I had hoped for something definite of the Graces, no matter how small or seemingly insignificant, a faded photo, say, forgotten in a drawer, a lock of hair, or even a hair-pin, lodged between the floorboards, but there was nothing, nothing like that.  No remembered atmosphere, either, to speak of.  I suppose so many of the living passing through—it is a lodging house, after all—have worn away all traces of the dead.

        As I recently passed my 22nd anniversary of ordination to the priesthood, I reflected on the wonder and beauty of that grand day in time.  But with it always comes a gnawing tinge of sadness and disappointment.  While to all appearances that long-awaited occasion could not have been celebrated more perfectly, it was slightly shy of “perfection,” as two incredibly important people in my life and journey toward that day were missing—my maternal grandmother Emma, who I am sure prayed me all the way to the moment I rested under Bishop Garland’s outstretched hands, and my dear friend Fr. Stan Cmich, C.Pp.S., who died of cancer only six weeks beforehand, after serving as a priest for merely two years.  Fr.

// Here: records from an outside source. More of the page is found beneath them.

/-- What LATCH leaves alone. The one cell it can store to is the one at `wr[5:0]`, and it stores only a word of 16 edges (the
encoding of the cursors: the spec's decision D4). -/
def Obligations.LatchFrame : Prop :=
  ∀ s : State, s.irqEn = true → ∃ t, exec .latch s = .next t ∧
    (∀ a, a ≠ s.wr.toNat % 64 → t.mem.read a = s.mem.read a) ∧
    (t.mem.read (s.wr.toNat % 64) = if s.cnt = 16 then some s.acc else s.mem.read (s.wr.toNat % 64)) ∧
    t.wr = (if s.cnt = 16 then s.wr + 1 else s.wr) ∧
    t.rd = (if s.cnt = 16 ∧ s.wr - s.rd = 64 then s.rd + 1 else s.rd) ∧
    t.acc = 0 ∧ t.cnt = 0 ∧ t.btnCode = s.btnCode ∧ t.inited = s.inited ∧ t.irqEn = s.irqEn ∧ t.clkQ = s.clkQ ∧
    t.latchQ = s.latchQ ∧ t.digit = s.digit ∧ t.ledPub = s.ledPub ∧ t.ledTent = s.ledTent ∧ t.cfg = s.cfg ∧
    t.stream = s.stream ∧ t.answer = s.answer

/-- SAMPLE with interrupts enabled: CLK first if the clock line moved to its active level, then LATCH if the latch line did, both
seen against the levels of before, then the levels are kept (the spec's decision D16). -/
def Obligations.SampleEdges : Prop :=
  ∀ (s : State) (c l d : Bool), s.irqEn = true → ∃ s1 s2 : State,
    (if s.clkQ ≠ c ∧ c = s.cfg.cfg.clkActive then exec (.clk d) s = .next s1 else s1 = s) ∧
    (if s.latchQ ≠ l ∧ l = s.cfg.cfg.latchActive then exec .latch s1 = .next s2 else s2 = s1) ∧
    exec (.sample c l d) s = .next { s2 with clkQ := c, latchQ := l }

/-- A pin-level clock pulse is one CLK, the clock line standing at its inactive level before; a pin-level latch pulse is one LATCH,
the latch line standing at its inactive level before and the clock line at either (the spec's decisions D2, D16). -/
def Obligations.PinPulsesAreEvents : Prop :=
  ∀ (s : State) (d : Bool), s.irqEn = true →
    (s.clkQ = !s.cfg.cfg.clkActive → performAll (pclkOps s.cfg.cfg s.latchQ d) s = exec (.clk d) s) ∧
    (s.latchQ = !s.cfg.cfg.latchActive → performAll (platchOps s.cfg.cfg s.clkQ) s = exec .latch s)

/-- Between two latches `acc` collects the levels of the wire, first level in the highest place, the earlier ones shifted out
beyond 16, and `cnt` counts the edges up to 31 (derived; width of the counter: the spec's decision D3). -/
def Obligations.ClocksCollectTheWord : Prop :=
  ∀ (s : State) (ds : List Bool), s.irqEn = true → s.acc = 0 → s.cnt = 0 →
    performAll (clkOps ds) s = .next { s with
      acc := BitVec.ofNat 16 (wireValue ds)
      cnt := BitVec.ofNat 5 (min ds.length 31) }

/-- A latch keeps exactly the words of 16 clock edges, whatever the number of edges, and leaves the capture unit clear; the value
kept is the sixteen levels, first in bit 15 (derived, R93; width of the counter: the spec's decision D3). -/
def Obligations.LatchKeepsSixteenEdges : Prop :=
  ∀ (s : State) (ds : List Bool), s.irqEn = true → s.acc = 0 → s.cnt = 0 → fill s ≤ 64 →
    ∃ t, performAll (clkOps ds ++ [.latch]) s = .next t ∧ t.acc = 0 ∧ t.cnt = 0 ∧ t.irqEn = true ∧
      queue t = if ds.length = 16 then pushQueue (queue s) (BitVec.ofNat 16 (wireValue ds)) else queue s

/-- `FRAME v` with interrupts enabled pushes `v` (derived; the spec's decision D2). -/
def Obligations.FramePushes : Prop :=
  ∀ (s : State) (v : Word), s.irqEn = true → s.acc = 0 → s.cnt = 0 → fill s ≤ 64 →
    ∃ t, performAll (frameOps v) s = .next t ∧ queue t = pushQueue (queue s) v ∧ t.acc = 0 ∧ t.cnt = 0

/-- What the producer operations never touch: the code of the request, the lifecycle register, DEC, the configuration, the
operations still to come, and the answer the host was last given; CLK in particular touches only `acc` and `cnt` (derived, R41,
R95). -/
def Obligations.ProducerFrame : Prop :=
  ∀ (i : Instr) (s t : State), context i = .producer → exec i s = .next t →
    t.btnCode = s.btnCode ∧ t.inited = s.inited ∧ t.irqEn = s.irqEn ∧ t.digit = s.digit ∧ t.ledPub = s.ledPub ∧
    t.ledTent = s.ledTent ∧ t.cfg = s.cfg ∧ t.stream = s.stream ∧ t.answer = s.answer ∧
    (∀ d, i = .clk d → t = { s with acc := t.acc, cnt := t.cnt })

/-- What the consumer operations never touch: RING, the write cursor and the data-out line; the capture unit and the edge
detectors only INIT writes, and only once: an INIT that completes found `inited` 0 and leaves it 1 (derived, R41; a second INIT
is refused: the spec's decision D14). -/
def Obligations.ConsumerFrame : Prop :=
  ∀ (i : Instr) (s t : State), context i = .consumer → exec i s = .next t →
    (∀ a, t.mem.read a = s.mem.read a) ∧ t.mem = s.mem ∧ t.wr = s.wr ∧ t.outLow = s.outLow ∧
    ((∀ c l, i ≠ .init c l) → t.acc = s.acc ∧ t.cnt = s.cnt ∧ t.clkQ = s.clkQ ∧ t.latchQ = s.latchQ) ∧
    (∀ c l, i = .init c l → s.inited = false ∧ t.inited = true) ∧
    (i ≠ .pop → t.rd = s.rd) ∧
    ((∀ code n, i ≠ .btnw code n) → t.btnCode = s.btnCode ∧ t.btnRem = s.btnRem)

/-- `acc` and `cnt` are hidden from the host: but for INIT, which clears them, a consumer operation does the same, with the same
answer, whatever they hold (the spec's decision D28). -/
def Obligations.CaptureHiddenFromHost : Prop :=
  ∀ (i : Instr) (s t : State) (a : Word) (n : BitVec 5), context i = .consumer → (∀ c l, i ≠ .init c l) →
    exec i s = .next t → exec i { s with acc := a, cnt := n } = .next { t with acc := a, cnt := n }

Stan was to preach my first Mass in Pittsburgh the week following the ordination liturgy. 

        Fortunately for me, and for all of us who claim the name “Christian,” we do not suffer from the “hotel syndrome” in our passing through this life.  There is no illusion amongst Christians that no one has come before us and occupied our space (although, sometimes in our struggles and anguish, we feel as though we are the first ones in all of history undergoing some woeful tribulation).  In fact, as Max Morden’s search illustrates, we desperately need to see, feel, experience, and be assured of traces of those who have gone before us, and who, in our longing desire, are with us still.  To purge our spaces, whether physical, psychological, or emotional, of those who have been dear to us, is unthinkable.  Rather, we seem to want to surround ourselves with memories, with touchstones of those who have since died, so that we might once again experience, albeit in a less than satisfactory way than we would greatly desire, their influence, presence, and love.  We watch the well-trod steps we take so as not to “wear away” the traces of the dead.

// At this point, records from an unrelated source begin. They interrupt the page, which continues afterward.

theorem inv_sBusy : Inv sBusy :=
  ⟨by decide, by decide, show ∀ k < fill sBusy, (sBusy.mem.read ((sBusy.rd.toNat + k) % 64)).isSome = true by decide,
    fun _ => rfl, nofun⟩
theorem witness_StepKeepsInv : Inv sBusy ∧ step sBusy = .next sBusy := ⟨inv_sBusy, rfl⟩
theorem witness_ConfigurationFixed : step { sOn with stream := [0x70000000] } = .next sOff ∧ exec .disable sOn = .next sOff :=
  ⟨rfl, rfl⟩
/-- INIT from (0, 0), DISABLE from (1, 1), another operation, and an operation in (1, 0). -/
theorem witness_LifecycleMoves : exec (.init false false) s0 = .next sOn ∧ exec .disable sOn = .next sOff ∧
    exec (.clk true) sOff = .next sOff ∧ sOff.inited = true ∧ sOff.irqEn = false := ⟨rfl, rfl, rfl, rfl, rfl⟩
theorem witness_ClkShiftsOneBitIn : sOn.irqEn = true := rfl
theorem witness_ProducerGated : s0.irqEn = false ∧ sOff.irqEn = false := ⟨rfl, rfl⟩
/-- A full buffer and one that a push fills. -/
theorem witness_LatchEffect : sFull.irqEn = true ∧ sFull.cnt = 16 ∧ fill sFull = 64 ∧ fill { sFull with wr := 63 } = 63 ∧
    exec .latch sFull = .next (latchHandler sFull) := ⟨rfl, rfl, by decide, by decide, rfl⟩
theorem witness_LatchFrame : sFull.irqEn = true ∧ sFull.wr - sFull.rd = 64 ∧ sFull.cnt = 16 := by decide
theorem witness_SampleEdges : sOn.irqEn = true ∧ sOn.clkQ ≠ true ∧ true = sOn.cfg.cfg.clkActive ∧ sOn.latchQ ≠ true ∧
    true = sOn.cfg.cfg.latchActive := by decide
/-- Both lines inactive; and for the latch pulse the clock line at its active level. -/
theorem witness_PinPulsesAreEvents : sOn.irqEn = true ∧ sOn.clkQ = !sOn.cfg.cfg.clkActive ∧
    sOn.latchQ = !sOn.cfg.cfg.latchActive ∧ ({ sOn with clkQ := true } : State).clkQ = sOn.cfg.cfg.clkActive := by decide
theorem witness_ClocksCollectTheWord : sOn.irqEn = true ∧ sOn.acc = 0 ∧ sOn.cnt = 0 := by decide
theorem witness_LatchKeepsSixteenEdges : sOn.irqEn = true ∧ sOn.acc = 0 ∧ sOn.cnt = 0 ∧ fill sOn ≤ 64 ∧
    (List.replicate 16 true).length = 16 ∧ (List.replicate 17 true).length ≠ 16 := by decide
theorem witness_FramePushes : sOn.irqEn = true ∧ sOn.acc = 0 ∧ sOn.cnt = 0 ∧ fill sOn ≤ 64 := by decide
theorem witness_ProducerFrame : context .latch = .producer ∧ exec .latch sBusy = .next (latchHandler sBusy) := ⟨rfl, rfl⟩
theorem witness_ConsumerFrame : context .pop = .consumer ∧ exec .pop sBusy = .next (takeOldest sBusy) ∧
    (∀ c l, Instr.pop ≠ .init c l) ∧ (∀ code n, Instr.pop ≠ .btnw code n) ∧ Instr.stat ≠ .pop ∧
    context (.init false false) = .consumer ∧ exec (.init false false) s0 = .next sOn :=
  ⟨rfl, rfl, nofun, nofun, nofun, rfl, rfl⟩
theorem witness_CaptureHiddenFromHost : context .disable = .consumer ∧ (∀ c l, Instr.disable ≠ .init c l) ∧
    exec .disable sOn = .next sOff := ⟨rfl, nofun, rfl⟩
/-- LATCH that writes the latched word to a cell; a POP that reads one; an operation other than POP that writes none. -/
theorem witness_RingAccesses : exec .latch sBusy = .next (latchHandler sBusy) ∧ latchedWord .latch sBusy = some 0x8101 ∧
    (latchHandler sBusy).mem = sBusy.mem.write 1 0x8101 ∧ exec .pop sBusy = .next (takeOldest sBusy) ∧
    sBusy.wr ≠ sBusy.rd ∧ Instr.latch ≠ .pop ∧ Instr.disable ≠ .pop ∧ exec .disable sOn = .next sOff :=
  ⟨rfl, by decide, rfl, rfl, by decide, nofun, nofun, rfl⟩
theorem witness_LatchRefinesQueue : sFull.irqEn = true ∧ fill sFull ≤ 64 ∧ sFull.cnt = 16 ∧ sBusy.irqEn = true ∧
    fill sBusy ≤ 64 ∧ sBusy.cnt = 16 := by decide
theorem witness_PopRefinesQueue : queue s0 = [] ∧ queue sBusy = 0x1234 :: [] := by decide
/-- An operation of the host, and a SAMPLE that shows a clock edge and no latch edge. -/
theorem witness_OthersKeepQueue : (Instr.disable ≠ .pop ∧ Instr.disable ≠ .latch ∧ exec .disable sOn = .next sOff) ∧
    (∀ c l d, Instr.sample true false true = .sample c l d → ¬ (sOn.latchQ ≠ l ∧ l = sOn.cfg.cfg.latchActive)) ∧
    exec (.sample true false true) sOn = .next { sOn with acc := 1, cnt := 1, clkQ := true } :=
  ⟨⟨nofun, nofun, rfl⟩, fun _ _ _ e => by cases e; decide, rfl⟩
theorem witness_PopReadsOnlyWritten : Inv sBusy ∧ exec .pop sBusy = .next (takeOldest sBusy) ∧
    (takeOldest sBusy).answer = .pop true 0x1234 := ⟨inv_sBusy, rfl, by decide⟩
theorem witness_OverflowKeepsLast64 : sOn.irqEn = true ∧ sOn.acc = 0 ∧ sOn.cnt = 0 ∧ fill sOn = 0 ∧
    64 < (List.replicate 65 (0x1234 : Word)).length := by decide
theorem witness_PopOrder : queue sLow = [0x1234] ++ 0x8101 :: [] := by decide
theorem witness_PopAndLatchBothOrders : sFull.irqEn = true ∧ sFull.cnt = 16 ∧ fill sFull = 64 ∧
    ∃ v1 v2 q, queue sFull = v1 :: v2 :: q := ⟨rfl, rfl, by decide, _, _, _, rfl⟩
/-- Busy through the count, busy through the line alone, and not busy. -/
theorem witness_BtnwAcceptsOrRefuses : sBusy.btnRem ≠ 0 ∧ (sLow.btnRem = 0 ∧ sLow.outLow = true) ∧
    (sOn.btnRem = 0 ∧ sOn.outLow = false) := by decide
/-- Release; drive; neither for want of pulses; neither for want of a match. -/
theorem witness_LatchAdvancesSequencer : (sLow.irqEn = true ∧ sLow.outLow = true) ∧
    (sBusy.irqEn = true ∧ sBusy.outLow = false ∧ sBusy.btnRem ≠ 0 ∧ sBusy.acc = sBusy.btnCode) ∧
    (sOn.irqEn = true ∧ sOn.outLow = false ∧ sOn.btnRem = 0) ∧
    (({ sBusy with acc := 0x8001 } : State).outLow = false ∧ (0x8001 : Word) ≠ sBusy.btnCode) := by decide
theorem witness_LineChangesOnlyAtLatch : exec .latch sLow = .next (latchHandler sLow) ∧
    dout (latchHandler sLow) ≠ dout sLow := ⟨rfl, by decide⟩
/-- The latch that ends a request, as an event and at the pins. -/
theorem witness_RequestKeptUntilComplete : busy sLow = true ∧ exec .latch sLow = .next (latchHandler sLow) ∧
    busy (latchHandler sLow) = false ∧
    exec (.sample false true false) sLow = .next { latchHandler sLow with clkQ := false, latchQ := true } :=
  ⟨by decide, rfl, by decide, rfl⟩
/-- As many rounds as pulses, and fewer. -/
theorem witness_PulseCycleOnScannedBus : sWaiting.irqEn = true ∧ sWaiting.acc = 0 ∧ sWaiting.cnt = 0 ∧
    sWaiting.outLow = false ∧ ([0x1FA4, 0x8101] : List Word).length ≤ sWaiting.btnRem.toNat ∧
    ([] : List Word).length < sWaiting.btnRem.toNat := by decide
/-- A latch at another word (three edges), a SAMPLE that shows both edges, an operation without a latch, and framed words. -/
theorem witness_UnmatchedRequestNeverEnds : sWaiting.irqEn = true ∧ sWaiting.acc = 0 ∧ sWaiting.cnt = 0 ∧
    sWaiting.outLow = false ∧ sWaiting.btnRem ≠ 0 ∧
    latchedWord .latch { sWaiting with acc := 5, cnt := 3 } = some 5 ∧
    latchedWord (.sample true true true) sWaiting = some 1 ∧ latchedWord .stat sWaiting = none ∧
    ∀ v ∈ ([0x8001, 0x1FA4] : List Word), v ≠ sWaiting.btnCode :=
  ⟨rfl, rfl, rfl, rfl, by decide, by decide, by decide, rfl, by simp [sWaiting, sBusy]⟩
/-- A run of a clock edge and a latch, no latch of it at the code. -/
theorem witness_UnmatchedRequestNeverEnds_run : (∃ t, performAll [.clk true, .latch] sWaiting = .next t) ∧
    ∀ before i after u, [Instr.clk true, .latch] = before ++ i :: after → performAll before sWaiting = .next u →
      latchedWord i u ≠ some sWaiting.btnCode := by
  refine ⟨⟨_, rfl⟩, fun before i after u hops hu => ?_⟩
  match before with
  | [] => cases hops; cases hu; decide
  | [j] =>
    obtain ⟨rfl, hops⟩ := List.cons.inj hops
    cases hops
    obtain rfl : clkHandler true sWaiting = u := Host.Outcome.next.inj hu
    decide
  | j :: k :: rest => simp at hops
theorem witness_DisabledForGood : let s := { sLow with irqEn := false }
    s.inited = true ∧ s.irqEn = false ∧ performAll [.latch, .clk true, .disable] s = .next s ∧ busy s = true :=
  ⟨rfl, rfl, rfl, by decide⟩
theorem witness_ClassifyOrder : s0.cfg.cfg.hasDecode = true := rfl
theorem witness_UnknownWordIgnored : s0.cfg.cfg.hasDecode = true ∧
    (∀ b : Fin 7, (0x8103 : Word) ||| s0.cfg.cfg.buzzerMask ≠ s0.cfg.cfg.btnCode[b]) ∧
    (∀ p : Fin 4, (0x8103 : Word) &&& (s0.cfg.cfg.digitTest[p]).mask ≠ (s0.cfg.cfg.digitTest[p]).pattern) ∧
    (0x8103 : Word) &&& s0.cfg.cfg.ledTest.mask ≠ s0.cfg.cfg.ledTest.pattern := by decide
theorem witness_SegdecHit : s0.cfg.cfg.hasDecode = true ∧
    ~~~(0x4FC6 : Word) &&& s0.cfg.cfg.segMask = s0.cfg.cfg.segTable[(10 : Glyph)] := by decide
theorem witness_SegdecMiss : s0.cfg.cfg.hasDecode = true ∧
    ∀ g : Glyph, ~~~(0x4FFE : Word) &&& s0.cfg.cfg.segMask ≠ s0.cfg.cfg.segTable[g] := by decide
theorem witness_SegTableDecodesToItself : s0.cfg = wfT ∧
    exec (.segdec 2 (~~~wfT.cfg.segTable[(2 : Glyph)])) s0 =
      .next { s0 with digit := s0.digit.set 2 2, answer := .segdec true false } := ⟨rfl, rfl⟩
theorem witness_RawLedInverted : s0.cfg.cfg.hasDecode = true := rfl
theorem witness_LeddecDebounces : s0.cfg.cfg.hasDecode = true := rfl
theorem witness_LedEventsAreFlagChanges : exec (.leddec 0x5FFE) { s0 with ledTent := 0b00001 } =
    .next { s0 with ledTent := 0b00001, ledPub := 0b00001, answer := .leddec 0b00001 } := rfl
/-- Between the two reads: a digit word, an echo and an unknown word (V-D13). -/
theorem witness_ConsecutiveLedReads :
    (∀ i ∈ [Instr.decode 0x1FA4, .decode 0x8001, .decode 0x0000], readsLedBank s0.cfg.cfg i = false) ∧
    ∃ s1 t u, exec (.leddec 0x5FFE) s0 = .next s1 ∧
      performAll [.decode 0x1FA4, .decode 0x8001, .decode 0x0000] s1 = .next t ∧ exec (.leddec 0x5FFE) t = .next u :=
  ⟨by decide, _, _, _, rfl, rfl, rfl⟩
theorem witness_GlitchPublishesNothing : (∀ i ∈ [Instr.decode 0x1FA4], readsLedBank s0.cfg.cfg i = false) ∧
    s0.ledTent = s0.ledPub ∧ (∀ k : Fin 5, rawLed s0.cfg.cfg 0x5FFF k = s0.ledPub.getLsbD k) ∧
    ∃ s1 t u, exec (.leddec 0x5FFE) s0 = .next s1 ∧ performAll [.decode 0x1FA4] s1 = .next t ∧
      exec (.leddec 0x5FFF) t = .next u := ⟨by decide, rfl, by decide, _, _, _, rfl, rfl, rfl⟩
/-- One word of each kind. -/
theorem witness_DecodeRoutes : s0.cfg.cfg.hasDecode = true ∧ classify s0.cfg.cfg 0x8001 = .echo ∧
    classify s0.cfg.cfg 0x8103 = .unknown ∧ classify s0.cfg.cfg 0x1FA4 = .digit 0 ∧ classify s0.cfg.cfg 0x4FC6 = .digit 3 ∧
    classify s0.cfg.cfg 0x5FFE = .led := by decide
theorem witness_GetdigWord : s0.cfg.cfg.hasDecode = true := rfl
theorem witness_GetledFlags : s0.cfg.cfg.hasDecode = true := rfl
theorem witness_DecAbsentRefused : sNoDec.cfg.cfg.hasDecode = false := rfl
theorem witness_DecIsSeparate : usesDec (.leddec 0x5FFE) = true ∧
    ∃ t, exec (.leddec 0x5FFE) s0 = .next t := ⟨rfl, _, rfl⟩
theorem witness_InitOnce : s0.inited = false ∧ sOff.inited = true := by decide
/-- A word of 17 edges; a push into a full buffer; an empty buffer; a busy block; an unknown word; a pattern not in the table; a
LED read that disagrees. -/
theorem witness_ErrorConditionsAbsorbed : (sOn.irqEn = true ∧ ({ sOn with cnt := 17 } : State).cnt ≠ 16) ∧
    (sFull.irqEn = true ∧ sFull.cnt = 16 ∧ fill sFull = 64) ∧ fill s0 = 0 ∧ busy sLow = true ∧
    (s0.cfg.cfg.hasDecode = true ∧ classify s0.cfg.cfg 0x8103 = .unknown) ∧
    (∀ g : Glyph, s0.cfg.cfg.segTable[g] ≠ ~~~(0x4FFE : Word) &&& s0.cfg.cfg.segMask) ∧
    rawLed s0.cfg.cfg 0x5FFE 0 ≠ s0.ledTent.getLsbD 0 := by decide

end Sys2Proof.Tests
end

/-! The latch handler of spec/40_capture.md R92 taken apart: its two steps PUSH and SEQ_STEP write disjoint state (R41), so they
commute, and the buffer level after it is the one after PUSH. -/

namespace Sys2Proof.Machine

/-- PUSH and SEQ_STEP commute (R41): SEQ_STEP reads and writes the line and the request alone, PUSH the RING and the cursors
alone. -/
theorem seqStep_push_comm (a v : Word) (s : State) : seqStep a (push v s) = push v (seqStep a s) := by
  have pushKeepsRequest : (push v s).outLow = s.outLow ∧ (push v s).btnRem = s.btnRem ∧ (push v s).btnCode = s.btnCode := by
    rw [push_eq]; exact ⟨rfl, rfl, rfl⟩
  obtain ⟨hline, hrem, hcode⟩ := pushKeepsRequest
  obtain ⟨hline', hrem'⟩ := seqStep_congr a hline hrem hcode
  calc seqStep a (push v s)
    _ = { push v s with outLow := (seqStep a s).outLow, btnRem := (seqStep a s).btnRem } := by
        rw [seqStep_frame a (push v s), hline', hrem']
    _ = push v { s with outLow := (seqStep a s).outLow, btnRem := (seqStep a s).btnRem } := by
        rw [push_eq, push_eq]; rfl
    _ = push v (seqStep a s) := by rw [← seqStep_frame a s]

        No, unlike guests briefly “owning” and then passing through a hotel accommodation, leaving no trace behind (except for the credit card receipt), we are a people who leave our mark, want to be remembered, and know deep down that memory is our most significant stand against the passage of time’s giant eraser.

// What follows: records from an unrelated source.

-- ==== Sys2Proof/Machine/Input.lean ====
section
/-! DEFINITION. The input unit (02, 2.2 and 2.3): pairs entering, the close and opening of capture frames, the
buffer, renumbering, and INPUT STATUS READ. -/

namespace Sys2Proof.Machine

/-! ## Pairs entering -/

/-- A pair enters the frame: the first spf are kept, and all are counted (R21). -/
def Gathering.enter (g : Gathering) (n : Nat) (p : Pair) : Gathering :=
  { g with
    pairs := if g.pairs.length < n then g.pairs ++ [p] else g.pairs
    received := satInc Config.max16 g.received }

/-- A pair of a source enters the frame in gathering when the frame's source is that one and the transport is
in PLAY; otherwise it is discarded (R19, R20). -/
def enterPair (source : Source) (p : Pair) (s : State) : State :=
  match s.input.gathering with
  | none => s
  | some g =>
    if g.source = source ∧ s.pins.transport = .play then
      s.setInput { s.input with gathering := some (g.enter (spf s.input.rate) p) }
    else s

/-! ## Closing and opening -/

/-- A capture frame closes absent: DIGITAL, with ABSENT at a moment of its interval (R22). -/
def Gathering.isAbsent (g : Gathering) : Bool := g.source == .digital && g.absentSeen

/-- The condition at the close (R21, R22). -/
def Gathering.condition (g : Gathering) (n : Nat) : Condition :=
  if g.isAbsent then .absent
  else if g.received = n then .normal
  else if n < g.received then .trimmed
  else .filled

/-- The pair that fills a frame: the last received, or the last of the previous frame, or zero (R21). -/
def fillPair (g : Gathering) (closed : List CaptureFrame) : Pair :=
  match g.pairs.getLast? with
  | some p => p
  | none => ((closed.head?).bind (fun c => c.pairs.getLast?)).getD Pair.zero

/-- The pairs at the close: exactly spf (R21, R22). -/
def Gathering.closePairs (g : Gathering) (n : Nat) (closed : List CaptureFrame) : List Pair :=
  if g.isAbsent then silence n
  else g.pairs.take n ++ List.replicate (n - g.pairs.length) (fillPair g closed)

/-- The closed record of the frame in gathering under its ruling (R21). -/
def Gathering.close (g : Gathering) (n : Nat) (closed : List CaptureFrame) (r : Ruling) :
    CaptureFrame :=
  { number := g.number, source := g.source, pairs := g.closePairs n closed,
    condition := g.condition n, received := g.received, ruling := r }

/-- The ruling on the frame in gathering, from its interval status (R136 step 1, R137). -/
def closeRuling (s : State) (g : Gathering) : Ruling :=
  rule g.source (s.lineage.interval.getD (effective s.lineage.cls)) s.lineage.origin

/-- The frame in gathering closes at a tick: it is ruled on, joins the closed frames and the output unit's
INPUT source, and raises INPUT_SLIP when TRIMMED or FILLED (R21, R23, R28, R137). -/
def closeCapture (s : State) : State :=
  match s.input.gathering with
  | none => s
  | some g =>
    let r := closeRuling s g
    let c := g.close (spf s.input.rate) s.input.closed r
    raiseIf (c.condition == .trimmed || c.condition == .filled) .inputSlip
      (((s.setInput { s.input with
            gathering := none
            closed := pushNewest Config.closedFrames c s.input.closed }).setLineage
          { s.lineage with
            interval := none
            lastRuling := some { number := g.number, ruling := r } }).setOutput
        { s.output with
          fresh := { s.output.fresh with input := some { pairs := c.pairs, mark := r.mark } } })

/-- The next capture frame opens with the number W has after the tick and the selected source, and its interval
status is the effective status of the moment (R21, R136 step 3). -/
def openCapture (s : State) : State :=
  (s.setInput { s.input with
      gathering := some { number := s.position.w, source := s.input.source, pairs := [],
                          received := 0, absentSeen := s.lineage.cls == .absent } }).setLineage
    { s.lineage with interval := some (effective s.lineage.cls) }

/-- The tick's work of the input unit and the lineage guard, in the order of R136. -/
def captureTick (s : State) : State := openCapture (absenceTick (closeCapture s))

/-! ## The buffer -/

/-- The stand-in record for a capture frame the buffer lacks (R23). -/
def standIn (n : FrameNo) (s : State) : CaptureFrame :=
  { number := n, source := s.input.source, pairs := silence (spf s.input.rate),
    condition := .standIn, received := 0, ruling := .permit .never }

/-- The capture frame of a number as the buffer holds it, or the stand-in (R23). -/
def captureFor (n : FrameNo) (s : State) : CaptureFrame :=
  (s.input.closed.find? (fun c => c.number == n)).getD (standIn n s)

/-- The buffer is emptied, and the interval status is discarded (R23, R136). -/
def emptyBuffer (s : State) : State :=
  (s.setInput { s.input with gathering := none, closed := [] }).setLineage
    { s.lineage with interval := none }

/-- The frames held are renumbered by the difference of W (R24). -/
def renumber (diff : FrameNo) (s : State) : State :=
  s.setInput { s.input with
    gathering := s.input.gathering.map (fun g => { g with number := g.number + diff })
    closed := s.input.closed.map (fun c => { c with number := c.number + diff }) }

/-! ## Request -/

/-- The current input status in a reply: absent when ABSENT, else the latest arrival (R31). -/
def inputStatusField (l : Lineage) : Option (List Byte) :=
  if l.cls = .absent then none
  else l.arrival.map (fun a => be 1 (formatCode a.format) ++ be 1 (markCode a.copy)
    ++ be 1 (arrivalRateCode a.rate))

/-- INPUT STATUS READ (R31). -/
def serveInputStatusRead (p : List Byte) (s : State) : Served :=
  match p with
  | [] =>
    served s
      (be 1 (sourceCode s.input.source) ++ be 1 (rateCode s.input.rate) ++ bit s.pins.locked
        ++ optField 3 (inputStatusField s.lineage)
        ++ optField 6 (s.input.closed.head?.map (fun c => frameBytes c.number
            ++ be 1 (conditionCode c.condition) ++ be 2 c.received)))
  | _ => turnedAway s .badLength

end Sys2Proof.Machine
end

        And more than this, we have another destination, a destination where all traces of our lives will be permanently, indelibly marked in the heart of God for all eternity. 

        At times, in our busyness and inattentiveness, we the living, as we pass through the spaces of life once occupied by others, allow the traces of loved ones momentarily to slip away.  And then something happens, something stirs inside us or around us, and the dead come back to life, and we once again touch them and their meaning to our lives, and we are deeply thankful, that in God’s grand estate, God’s many-roomed mansion, the “dead” are indeed living, so that we, the “living” can find our way home.